#### [What to produce]
Only one span of the listing below should come back. It runs from the line with "t.flash.bootFull = s.flash.bootFull" through the line with "t.fwUpdate = s.fwUpdate", and each of its lines must be reproduced exactly.
++++++
/-- Ten milliseconds of drain have passed: what remains is refused with RECONFIGURED (R112, R118). -/
def execPortDrainExpiry (k : NedIx) (port : Fin 8) (t : Time) (s : State) : Host.Outcome State Fault Refusal :=
  .next (s.event t (fun s => ((s.ned k.val).port port.val).draining
      && decide (((s.ned k.val).port port.val).drainAt + 10 * msec ≤ s.now)) fun s =>
    let k := k.val
    let hit := (s.ned k).reqs.filter fun r => r.port = port.val && (r.phase = .wafer || r.phase = .held || r.phase = .penned
      || (r.phase = .waiting && !(r.reply.any Reply.refusal)))
    hit.foldl (fun s r => if r.binding ≥ 8192 then s.dropReq k r else s.refuseReq k r rsReconfigured) s)

/-- The new settings are in force: a port of a changed lane group is IDLE, a reconfigured port holds its new values
(R75, R545). -/
def execPortSettingsApplied (k : NedIx) (port : Fin 8) (t : Time) (s : State) : Host.Outcome State Fault Refusal :=
  .next (s.event t (fun s => ((s.ned k.val).port port.val).draining && ((s.ned k.val).port port.val).state ≠ .live
      && (s.ned k.val).hasPort port.val) fun s =>
    let k := k.val
    let pt := port.val
    let p := (s.ned k).port pt
    let p1 := { p with state := .idle, draining := false, mac := p.pendMac.getD p.mac, eq := p.pendEq.getD p.eq,
                       defTemplate := p.pendTemplate.getD p.defTemplate, pendMac := none, pendEq := none,
                       pendTemplate := none, pendPtp := none }
    let s1 := s.modNed k fun n => n.setPort pt p1
    let s2 := match p.pendPtp with
      | some true => { s1 with ptpPort := some (k, pt) }
      | some false => if s1.ptpPort = some (k, pt) then { s1 with ptpPort := none } else s1
      | none => s1
    let s3 := (s2.settle (fun w => w = .port k pt false) (.ok [("port", .num pt), ("state", .word "idle")])).settle
      (fun w => w = .ptp k pt) (.ok [("port", .num pt)])
    let g := pt / 4
    if (List.range 4).any fun i => ((s3.ned k).port (4 * g + i)).draining then s3
    else s3.settle (fun w => w = .lanes k g ((s3.ned k).modeOf pt)) (.ok [("group", .num g), ("mode", .num ((s3.ned k).modeOf pt))]))

/-! Pens and burst credit. -/

/-- Whether the deadline of a pen entry has passed (Table ADMIT-3). -/
def State.penLate (s : State) (k : Nat) (r : Req) : Bool :=
  let b := (s.ned k).binding r.binding
  b.deadline ≠ 0 && decide ((s.now - r.stamp) + 100 * s.qOf b r.bytes > 100 * b.deadline)

/-- Whether a pen entry may go now (R486, R499). -/
def State.penEligible (s : State) (k : Nat) (r : Req) : Bool :=
  let n := s.ned k
  let bk := (n.bucket (n.binding r.binding).bucket).refill s.now
  r.phase = .penned && r.fcs = some true && n.covers r && !r.stale && !s.penLate k r
    && (s.stOf r.fold = some .running || s.stOf r.fold = some .reconfiguring)
    && !s.batchOpen k r.fold && !s.classBusy r.fold (s.clsOfReq r)
    && (r.prepaid || bk.whole || (bk.burst && 0 < tabGet 0 n.accounts r.fold))

/-- One pen entry leaves, at most every 4 ns (R486–R488, R502, R507). -/
def execPenRelease (k : NedIx) (t : Time) (s : State) : Host.Outcome State Fault Refusal :=
  .next (s.event t (fun s => !(s.ned k.val).doubt && ((s.ned k.val).lastRelease = 0 || decide ((s.ned k.val).lastRelease + 400 ≤ s.now))) fun s =>
    let k := k.val
    let n := s.ned k
    match penNext n.lastServed (n.reqs.filter fun r => s.penEligible k r) with
    | none => s
    | some r =>
      let b := n.binding r.binding
      let bk := (n.bucket b.bucket).refill s.now
      let n1 := n.setBucket b.bucket bk
      let paid : Ned × Option TokenSrc :=
        if r.prepaid then (n1, r.paid)
        else if bk.whole then (n1.setBucket b.bucket bk.spend, some (.bucket b.bucket))
        else ({ n1 with accounts := tabMod 0 n1.accounts r.fold (· - 1) }, some (.burst r.fold))
      let p := n.pen r.fold
      let rel := (p.releases ++ [s.now]).drop ((p.releases.length + 1) - 64)
      let s1 := s.setNed k { paid.1 with lastServed := r.fold, lastRelease := s.now,
                                         pens := tabSet Pen.empty paid.1.pens r.fold { p with releases := rel } }
      (s1.count .ned k tnReleased).intoWafer k { r with bind := b, paid := paid.2, released := some s.now, prepaid := false, early := false } false)

/-- A pen entry's deadline has passed: DEADLINE (Table ADMIT-3, R489, R499). -/
def execPenDeadlineExpiry (k : NedIx) (fid : Nat) (t : Time) (s : State) : Host.Outcome State Fault Refusal :=
  .next (s.event t (fun s => ((s.ned k.val).req fid).any fun r => r.phase = .penned && s.penLate k.val r) fun s =>
    match (s.ned k.val).req fid with
    | none => s
    | some r => s.refuseReq k.val r rsDeadline)
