-- ==== Sys2Proof/Safety.lean ====
section
/-! DEFINITION. The terms that statements about the engine use: a console line that is executed, the reply it gets, the
moment of a command, and the numbers of units. -/
namespace Sys2Proof.Machine

open Sys2Proof

/-- The ten sessions, 24 NEDs, 12 MEDs and 16 SPDs are all there. -/
def State.sized (s : State) : Prop := s.sess.length = 10 ∧ s.neds.length = 24 ∧ s.meds.length = 12 ∧ s.spds.length = 16

/-- Whether a line passes every step of Table SNF-5 up to its own command: the session executes lines now, the line carries
the CRC suffix its session asks for, the session is logged in with the privilege, the phase admits the command, and its wafer
prefix, if any, names this engine. -/
def State.accepts (s : State) (ln : Ln) (need : Level) (boot : Bool) : Prop :=
  (s.tick ln.t).hears ln.sess = true ∧ ((s.cs ln.sess).crc = true → ln.crc = true)
    ∧ (∃ user lvl, (s.cs ln.sess).login = .loggedIn user lvl ∧ levelRank need ≤ levelRank lvl)
    ∧ (boot = true ∨ s.boot.phase = .ready) ∧ (ln.wafer = none ∨ ln.wafer = some s.me)

/-- Whether a line of a session verb is executed: no login is asked of it. -/
def State.acceptsVerb (s : State) (ln : Ln) : Prop :=
  (s.tick ln.t).hears ln.sess = true ∧ ((s.cs ln.sess).crc = true → ln.crc = true)

/-- The state on which a line's command acts: its moment has come, the line is numbered, held bells are sent. -/
def State.atLine (s : State) (ln : Ln) : State := ((s.tick ln.t).lineIn ln).sendBells ln.sess

/-- Between two states a session was sent, among other output, one line as the answer to a console line. -/
def Answers (s t : State) (ln : Ln) (r : RLine) : Prop :=
  ∃ before after, (t.cs ln.sess).out = (s.cs ln.sess).out ++ before ++ [.line ln.tag ln.crc r] ++ after

/-- The two states differ in their moment and their sessions alone; of the commands that wait for an answer some may have had it. -/
def OnlySessions (s t : State) : Prop :=
  t = { s with now := t.now, sess := t.sess, waits := t.waits } ∧ ∀ w ∈ t.waits, w ∈ s.waits

/-- The two states differ in their moment alone. -/
def OnlyTime (s t : State) : Prop := t = { s with now := t.now }

/-! Frames: what a command leaves as it was, from every state. -/

/-- From every state a command answers a next state that stands to it as `P` says. -/
def Always (c : Instr) (P : State → State → Prop) : Prop := ∀ s, ∃ t, exec c s = .next t ∧ P s t

/-- Nothing changes but the moment, the sessions, their waiting commands and the trace of what leaves the lands. -/
def OnlyConsole (s t : State) : Prop := t = { s with now := t.now, sess := t.sess, waits := t.waits, wire := t.wire }

/-- The contents of every memory stack are as they were. -/
def SameStacks (s t : State) : Prop := t.meds.map (·.store) = s.meds.map (·.store)

/-- Folds, channels, sessions of folds, their scrub records and the incarnation counter are as they were. -/
def SameFolds (s t : State) : Prop :=
  t.folds = s.folds ∧ t.channels = s.channels ∧ t.sessions = s.sessions ∧ t.scrubs = s.scrubs ∧ t.incCtr = s.incCtr

/-- Users, addresses, consoles, ports, the flock placement and the boot mode in flash are as they were. -/
def SameSettings (s t : State) : Prop :=
  t.flash.creds = s.flash.creds ∧ t.flash.net = s.flash.net ∧ t.flash.con0 = s.flash.con0 ∧ t.flash.con1 = s.flash.con1
    ∧ t.flash.lanes = s.flash.lanes ∧ t.flash.ports = s.flash.ports ∧ t.flash.place = s.flash.place ∧ t.flash.bootFull = s.flash.bootFull

/-- The pins, the active controller, bring-up, the reference, the stages and what is in force since the last reset are as
they were. -/
def SameControl (s t : State) : Prop :=
  t.resetN = s.resetN ∧ t.pwrFail = s.pwrFail ∧ t.active = s.active ∧ t.sel = s.sel ∧ t.ready = s.ready ∧ t.boot = s.boot
    ∧ t.refAbsent = s.refAbsent ∧ t.meshLocked = s.meshLocked ∧ t.shared = s.shared ∧ t.stages = s.stages ∧ t.fwUpdate = s.fwUpdate
    ∧ t.place = s.place ∧ t.fuses = s.fuses ∧ t.scratch = s.scratch ∧ t.vstby = s.vstby ∧ t.flockUp = s.flockUp

/-- The stack of every MED is in its canonical form: blocks by rising address, none equal to what an unlisted one is. -/
def StacksCanonical (s : State) : Prop := ∀ m ∈ s.meds, m.wf = true

/-- The commands that act while the engine is held in reset. -/
def actsInReset : Instr → Bool
  | .resetAssert _ | .resetRelease _ _ | .pwrFailAssert _ | .pwrFailDeassert _ | .railsFall _ => true
  | _ => false

/-- The commands after which the flock placement and the address settings in force are those in flash. -/
def resets : Instr → Bool
  | .resetAssert _ | .resetEngine _ _ | .railsFall _ => true
  | _ => false

/-- The commands that write to a memory stack, zero a page of one, or lose what it holds. -/
def writesStack : Instr → Bool
  | .memReqReceived _ _ _ _ _ | .pageScrub _ _ _ | .stackTempRead _ _ _ | .restoreDie _ _ _ | .bootMapAndReady _ _
  | .resetAssert _ | .resetEngine _ _ | .railsFall _ => true
  | _ => false

/-- The commands that store a setting in flash. -/
def storesSetting : Instr → Bool
  | .setBoot _ _ | .setConsole _ _ _ _ | .setNet _ _ _ _ _ | .setPort _ _ _ _ _ _ _ _ | .setFlock _ _ _ _ | .addUser _ _ _ _
  | .removeUser _ _ => true
  | _ => false

/-- The commands that may act on a fold, a channel or a session of a fold. -/
def actsOnFolds : Instr → Bool
  | .resetAssert _ | .pwrFailNedStop _ | .softStartComplete _ _ | .clockRelockVerdict _ _ _ _
  | .ringRelockVerdict _ _ _ _ | .referenceAbsentLong _ _ | .sensorSample _ _ | .throttleEval _ _
  | .beatReceived _ _ _ _ _ _ | .replayDownTimeout _ _ _ | .receiverSilence _ _ _ | .contextLeavePlan _ _ _
  | .hbmRereadVerdict _ _ _ | .stackTempRead _ _ _ | .pageScrub _ _ _ | .medDoubt _ _ _ | .spdDoubt _ _ _
  | .admission _ _ _ | .groupVerdict _ _ _ _ | .fcsVerdict _ _ _ _ | .frameTail _ _ _ | .speculationAbort _ _ _
  | .resultArrival _ _ _ _ _ | .replyStart _ _ _ | .nedDoubt _ _ _ | .portDrainExpiry _ _ _ | .penRelease _ _
  | .penDeadlineExpiry _ _ _ | .inFlightLimit _ _ _ | .strayRefusal _ _ _ | .nedBellwether _ _ _ _ _ | .keepaliveLoss _ _
  | .loadStart _ _ | .loadDrainComplete _ _ | .loadDrainExpiry _ _ | .loadDecryptComplete _ _ | .commitConfirmed _ _
  | .contextStage _ _ _ _ | .stageWaitExpiry _ _ | .standbyConfirmed _ _ | .switchLimitExpiry _ _ | .transitionStart _ _
  | .shearComplete _ _ _ _ | .musterComplete _ _ | .musterTimeout _ _ | .checkpointDue _ _ | .checkpointWriteDone _ _
  | .releaseDrainExpiry _ _ | .scrubRecord _ _ | .sessionCloseComplete _ _ | .reportReceived _ _ _ _
  | .doubtNoticeNed _ _ _ | .checkpointRestoreComplete _ _ _ | .relocRecordWritten _ _ | .probeTimeout _
  | .selfDoubtHandover _ _ | .stagesSettled _ _ | .edgeDieTestComplete _ _ _ | .borderTestComplete _ _ _
  | .bootMapAndReady _ _ | .backupRejoin _ _ | .ledgerIntervalEnd _ _ _ | .leaseSecond _ | .ptpSilence _
  | .resetEngine _ _ | .handoverShc _ | .setLanes _ _ _ _ | .setPort _ _ _ _ _ _ _ _ | .disablePort _ _ _ | .setPtp _ _ _
  | .restoreLane _ _ _ _ _ _ | .createFold _ _ | .resizeFold _ _ _ | .loadFold _ _ _ _ _ | .destroyFold _ _
  | .setFold _ _ _ _ _ | .createChannel _ _ _ _ _ _ _ _ | .bindChannel _ _ _ | .unbindChannel _ _ _ _
  | .destroyChannel _ _ | .openSession _ _ _ _ _ _ | .closeSession _ _ _ | .vcoreRecoveryVerdict _ _ _ | .efuseTrip _ _ _
  | .efuseRetryVerdict _ _ _ | .fieldRetryVerdict _ _ _ | .islandClockLoss _ _ | .thermalRetryVerdict _ _
  | .dockTransfer _ _ | .hbmxReturn _ _ _ | .hbmBurstRead _ _ _ _ | .spanBlockSend _ _ | .spanBlockReceived _ _ _ _ _ _
  | .flockFormation _ _ | .memberExcluded _ _ | .bellwetherArrival _ _ _ | .paddockTestComplete _ _ _ | .sweep _
  | .doubtNoticePaddock _ _ _ | .railsFall _ => true
  | _ => false

/-- The commands of reset, power, reference, bring-up, controllers, stages and the flock, which may act on control state. -/
def actsOnControl : Instr → Bool
  | .resetAssert _ | .resetRelease _ _ | .pwrFailAssert _ | .pwrFailDeassert _ | .softStartComplete _ _ | .efuseTrip _ _ _
  | .islandClockLoss _ _ | .meshLock _ _ | .referenceAbsent _ _ | .referenceReturn _ _ | .sensorSample _ _
  | .loopCheck _ _ _ | .flockFormation _ _ | .memberExcluded _ _ | .probeTimeout _ | .selfDoubtHandover _ _
  | .selectionQuietExpiry _ | .readyRefresh _ | .readyLatchExpiry _ | .firmwareVerified _ _ _ _ | .stagesSettled _ _
  | .edgeDieTestComplete _ _ _ | .referenceWaitTimeout _ | .aonRailsInWindow _ | .coreRailGroup _ _ | .ringWaveAdvance _
  | .paddockTestComplete _ _ _ | .sweep _ | .bootMapAndReady _ _ | .arpAnnounce _ | .recoveryImageReceived _ _ _ _
  | .backupRejoin _ _ | .backupRejoinTimeout _ | .resetEngine _ _ | .handoverShc _ | .openStage _ _ _ | .putStage _ _ _ _
  | .dropStage _ _ | .updateFirmware _ _ _ | .raiseSvn _ | .setBus _ _ | .loadFold _ _ _ _ _ | .poke _ _ _ _
  | .shcFaultackWrite _ _ | .pcbSatClear _ _ _ | .nedWselWrite _ _ _ | .railsFall _ => true
  | _ => false

/-! Console lines: what Tables CMD-1 to CMD-15 ask of each command. -/

/-- The line that carries a command; of `add user` only where its name and key have their form (Table SNF-3). -/
def lineOf : Instr → Option Ln
  | .loginRequest _ ln | .loginResponse _ _ ln | .logout ln | .ping ln | .mode _ _ _ _ ln | .showEngine _ ln
  | .showBoot ln | .showShc ln | .setBoot _ ln | .setClear _ ln | .resetEngine _ ln | .ackFault ln | .handoverShc ln
  | .restoreDie _ _ ln | .setConsole _ _ _ ln | .setNet _ _ _ _ ln | .openStage _ _ ln | .putStage _ _ _ ln
  | .showStage ln | .dropStage _ ln | .updateFirmware _ _ ln | .raiseSvn ln | .showPower ln | .setBus _ ln
  | .setRail _ _ _ ln | .setClock _ _ ln | .setPower _ _ ln | .clearField _ _ _ ln | .showThermal ln
  | .showSensors _ ln | .showMap _ ln | .exportMap ln | .setReserve _ _ _ ln | .setExclude _ _ _ ln | .showPort _ _ ln
  | .setLanes _ _ _ ln | .setPort _ _ _ _ _ _ _ ln | .enablePort _ _ ln | .disablePort _ _ ln | .setTemplate _ _ _ ln
  | .setBurst _ _ _ ln | .setPtp _ _ ln | .showLink _ _ _ _ ln | .showSpan _ ln | .restoreLane _ _ _ _ _ ln
  | .retrainSpan _ ln | .showFlock ln | .setFlock _ _ _ ln | .createFold _ ln | .resizeFold _ _ ln
  | .loadFold _ _ _ _ ln | .destroyFold _ ln | .setFold _ _ _ _ ln | .setRotation _ _ ln | .showFold _ ln
  | .showFolds ln | .createChannel _ _ _ _ _ _ _ ln | .bindChannel _ _ ln | .unbindChannel _ _ _ ln
  | .destroyChannel _ ln | .showChannel _ ln | .setBucket _ _ _ _ _ _ _ ln | .showBucket _ _ ln
  | .openSession _ _ _ _ _ ln | .closeSession _ _ ln | .showSession _ ln | .showTally _ _ _ ln | .showBells _ _ _ ln
  | .showLedger _ _ _ ln | .verifyLedger _ ln | .showKeys _ ln | .exportKey _ ln | .removeUser _ ln | .showUsers ln
  | .peek _ _ ln | .poke _ _ _ ln | .shcFaultackWrite _ ln | .pcbSatClear _ _ ln | .nedWselWrite _ _ ln
  | .shcAlertcauseRead ln => some ln
  | .addUser name _ key ln => if nameOk name && keyOk key then some ln else none
  | _ => none

/-- The session verbs (Table SNF-6). -/
def isSessionVerb : Instr → Bool
  | .loginRequest _ _ | .loginResponse _ _ _ | .logout _ | .ping _ | .mode _ _ _ _ _ => true
  | _ => false

/-- The level a command asks; a stage asks that of its `open` (Table CMD-3). -/
def levelOf (s : State) : Instr → Level
  | .openStage firmware _ _ => if firmware then .admin else .operate
  | .putStage id _ _ _ => s.stageLevel id
  | .dropStage id _ => s.stageLevel id
  | .ackFault _ | .setBus _ _ | .setRail _ _ _ _ | .setClock _ _ _ | .setPower _ _ _ | .setReserve _ _ _ _
  | .setExclude _ _ _ _ | .setLanes _ _ _ _ | .setPort _ _ _ _ _ _ _ _ | .enablePort _ _ _ | .disablePort _ _ _
  | .setTemplate _ _ _ _ | .setBurst _ _ _ _ | .setPtp _ _ _ | .setFlock _ _ _ _ | .createFold _ _ | .resizeFold _ _ _
  | .loadFold _ _ _ _ _ | .destroyFold _ _ | .setFold _ _ _ _ _ | .setRotation _ _ _ | .createChannel _ _ _ _ _ _ _ _
  | .bindChannel _ _ _ | .unbindChannel _ _ _ _ | .destroyChannel _ _ | .setBucket _ _ _ _ _ _ _ _
  | .openSession _ _ _ _ _ _ | .closeSession _ _ _ => .operate
  | .setBoot _ _ | .setClear _ _ | .resetEngine _ _ | .handoverShc _ | .restoreDie _ _ _ | .setConsole _ _ _ _
  | .setNet _ _ _ _ _ | .updateFirmware _ _ _ | .raiseSvn _ | .clearField _ _ _ _ | .restoreLane _ _ _ _ _ _
  | .retrainSpan _ _ | .exportKey _ _ | .addUser _ _ _ _ | .removeUser _ _ | .showUsers _ | .poke _ _ _ _
  | .shcFaultackWrite _ _ | .pcbSatClear _ _ _ | .nedWselWrite _ _ _ => .admin
  | _ => .view

/-- The commands accepted during bring-up (Table BOOT-4). -/
def takenInBringUp : Instr → Bool
  | .showEngine _ _ | .showBoot _ | .showShc _ | .setBoot _ _ | .setClear _ _ | .resetEngine _ _ | .showStage _
  | .showPower _ | .showThermal _ | .showSensors _ _ | .showMap _ _ | .exportMap _ | .showPort _ _ _
  | .showLink _ _ _ _ _ | .showSpan _ _ | .showFlock _ | .showFold _ _ | .showFolds _ | .showChannel _ _
  | .showBucket _ _ _ | .showSession _ _ | .showTally _ _ _ _ | .showBells _ _ _ _ | .showLedger _ _ _ _
  | .verifyLedger _ _ | .showKeys _ _ | .peek _ _ _ | .shcAlertcauseRead _ => true
  | _ => false

end Sys2Proof.Machine
end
++++++
#### [Your solution]
    ∧ t.flash.lanes = s.flash.lanes ∧ t.flash.ports = s.flash.ports ∧ t.flash.place = s.flash.place ∧ t.flash.bootFull = s.flash.bootFull

/-- The pins, the active controller, bring-up, the reference, the stages and what is in force since the last reset are as
they were. -/
def SameControl (s t : State) : Prop :=
  t.resetN = s.resetN ∧ t.pwrFail = s.pwrFail ∧ t.active = s.active ∧ t.sel = s.sel ∧ t.ready = s.ready ∧ t.boot = s.boot
    ∧ t.refAbsent = s.refAbsent ∧ t.meshLocked = s.meshLocked ∧ t.shared = s.shared ∧ t.stages = s.stages ∧ t.fwUpdate = s.fwUpdate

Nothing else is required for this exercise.